Top of Extracted records

-- ==== Sys2Proof/Machine/Step.lean ====
section
/-! DEFINITION. One step of the core (R140): the hold and the events, the fetch, then the instruction. -/
namespace Sys2Proof.Machine

/-- One step of the core (R140). -/
def step (s : State) : Host.Outcome State Fault Refusal :=
  match beforeFetch s with
  | some o => o
  | none =>
    match fetch s with
    | .instr i => exec i (afterFetch s)
    | .stuck f => .fault f
    | .refused r => .refused r

/-- The state with an instruction, given as a word numbered as the opcode table numbers it, stored where the next step
fetches (log 4: it stands for the load of a program from outside). -/
def State.withFetchWord (s : State) (nbits w : Nat) : State := placeAtPc s (tableBytes s.params.bigEndian nbits w)

end Sys2Proof.Machine
end

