-- ==== Sys2Proof/Laws/State.lean ====
section
/-! SUPPORT. What each named operation leaves of each field of State, one lemma per field, all by rfl or one split. -/
namespace Sys2Proof.Machine

/-! ### Operations that write by a plain record update -/

@[simp] theorem writeReg_params (s : State) (d : Reg) (v : Word) : (writeReg s d v).params = s.params := rfl
@[simp] theorem writeReg_pc (s : State) (d : Reg) (v : Word) : (writeReg s d v).pc = s.pc := rfl
@[simp] theorem writeReg_sr (s : State) (d : Reg) (v : Word) : (writeReg s d v).sr = s.sr := rfl
@[simp] theorem writeReg_evba (s : State) (d : Reg) (v : Word) : (writeReg s d v).evba = s.evba := rfl
@[simp] theorem writeReg_rsrDbg (s : State) (d : Reg) (v : Word) : (writeReg s d v).rsrDbg = s.rsrDbg := rfl
@[simp] theorem writeReg_rarDbg (s : State) (d : Reg) (v : Word) : (writeReg s d v).rarDbg = s.rarDbg := rfl
@[simp] theorem writeReg_tlbehi (s : State) (d : Reg) (v : Word) : (writeReg s d v).tlbehi = s.tlbehi := rfl
@[simp] theorem writeReg_tlbelo (s : State) (d : Reg) (v : Word) : (writeReg s d v).tlbelo = s.tlbelo := rfl
@[simp] theorem writeReg_mmucr (s : State) (d : Reg) (v : Word) : (writeReg s d v).mmucr = s.mmucr := rfl
@[simp] theorem writeReg_itlb (s : State) (d : Reg) (v : Word) : (writeReg s d v).itlb = s.itlb := rfl
@[simp] theorem writeReg_dtlb (s : State) (d : Reg) (v : Word) : (writeReg s d v).dtlb = s.dtlb := rfl
@[simp] theorem writeReg_dbg (s : State) (d : Reg) (v : Word) : (writeReg s d v).dbg = s.dbg := rfl
@[simp] theorem writeReg_ras (s : State) (d : Reg) (v : Word) : (writeReg s d v).ras = s.ras := rfl
@[simp] theorem writeReg_cache (s : State) (d : Reg) (v : Word) : (writeReg s d v).cache = s.cache := rfl
@[simp] theorem writeReg_pending (s : State) (d : Reg) (v : Word) : (writeReg s d v).pending = s.pending := rfl
@[simp] theorem writeReg_writeBuffers (s : State) (d : Reg) (v : Word) : (writeReg s d v).writeBuffers = s.writeBuffers := rfl
@[simp] theorem writeReg_sleep (s : State) (d : Reg) (v : Word) : (writeReg s d v).sleep = s.sleep := rfl
@[simp] theorem writeReg_events (s : State) (d : Reg) (v : Word) : (writeReg s d v).events = s.events := rfl
@[simp] theorem writeReg_mem (s : State) (d : Reg) (v : Word) : (writeReg s d v).mem = s.mem := rfl
@[simp] theorem writeReg_windows (s : State) (d : Reg) (v : Word) : (writeReg s d v).windows = s.windows := rfl
@[simp] theorem writeReg_draws (s : State) (d : Reg) (v : Word) : (writeReg s d v).draws = s.draws := rfl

Bottom of Extracted records

Every line of the material must be returned exactly as it appears.

- **Output of the exercise**
-- ==== Sys2Proof/Machine/Step.lean ====
section
/-! DEFINITION. One step of the core (R140): the hold and the events, the fetch, then the instruction. -/
namespace Sys2Proof.Machine

/-- One step of the core (R140). -/
def step (s : State) : Host.Outcome State Fault Refusal :=
  match beforeFetch s with
  | some o => o
  | none =>
    match fetch s with
    | .instr i => exec i (afterFetch s)
    | .stuck f => .fault f
    | .refused r => .refused r

/-- The state with an instruction, given as a word numbered as the opcode table numbers it, stored where the next step
fetches (log 4: it stands for the load of a program from outside). -/
def State.withFetchWord (s : State) (nbits w : Nat) : State := placeAtPc s (tableBytes s.params.bigEndian nbits w)

end Sys2Proof.Machine
end

-- ==== Sys2Proof/Laws/State.lean ====
section
/-! SUPPORT. What each named operation leaves of each field of State, one lemma per field, all by rfl or one split. -/
namespace Sys2Proof.Machine

/-! ### Operations that write by a plain record update -/

@[simp] theorem writeReg_params (s : State) (d : Reg) (v : Word) : (writeReg s d v).params = s.params := rfl
@[simp] theorem writeReg_pc (s : State) (d : Reg) (v : Word) : (writeReg s d v).pc = s.pc := rfl
@[simp] theorem writeReg_sr (s : State) (d : Reg) (v : Word) : (writeReg s d v).sr = s.sr := rfl
@[simp] theorem writeReg_evba (s : State) (d : Reg) (v : Word) : (writeReg s d v).evba = s.evba := rfl
@[simp] theorem writeReg_rsrDbg (s : State) (d : Reg) (v : Word) : (writeReg s d v).rsrDbg = s.rsrDbg := rfl
@[simp] theorem writeReg_rarDbg (s : State) (d : Reg) (v : Word) : (writeReg s d v).rarDbg = s.rarDbg := rfl
@[simp] theorem writeReg_tlbehi (s : State) (d : Reg) (v : Word) : (writeReg s d v).tlbehi = s.tlbehi := rfl
@[simp] theorem writeReg_tlbelo (s : State) (d : Reg) (v : Word) : (writeReg s d v).tlbelo = s.tlbelo := rfl
@[simp] theorem writeReg_mmucr (s : State) (d : Reg) (v : Word) : (writeReg s d v).mmucr = s.mmucr := rfl
@[simp] theorem writeReg_itlb (s : State) (d : Reg) (v : Word) : (writeReg s d v).itlb = s.itlb := rfl
@[simp] theorem writeReg_dtlb (s : State) (d : Reg) (v : Word) : (writeReg s d v).dtlb = s.dtlb := rfl
@[simp] theorem writeReg_dbg (s : State) (d : Reg) (v : Word) : (writeReg s d v).dbg = s.dbg := rfl
@[simp] theorem writeReg_ras (s : State) (d : Reg) (v : Word) : (writeReg s d v).ras = s.ras := rfl
@[simp] theorem writeReg_cache (s : State) (d : Reg) (v : Word) : (writeReg s d v).cache = s.cache := rfl
@[simp] theorem writeReg_pending (s : State) (d : Reg) (v : Word) : (writeReg s d v).pending = s.pending := rfl
@[simp] theorem writeReg_writeBuffers (s : State) (d : Reg) (v : Word) : (writeReg s d v).writeBuffers = s.writeBuffers := rfl
@[simp] theorem writeReg_sleep (s : State) (d : Reg) (v : Word) : (writeReg s d v).sleep = s.sleep := rfl
@[simp] theorem writeReg_events (s : State) (d : Reg) (v : Word) : (writeReg s d v).events = s.events := rfl
@[simp] theorem writeReg_mem (s : State) (d : Reg) (v : Word) : (writeReg s d v).mem = s.mem := rfl
@[simp] theorem writeReg_windows (s : State) (d : Reg) (v : Word) : (writeReg s d v).windows = s.windows := rfl
@[simp] theorem writeReg_draws (s : State) (d : Reg) (v : Word) : (writeReg s d v).draws = s.draws := rfl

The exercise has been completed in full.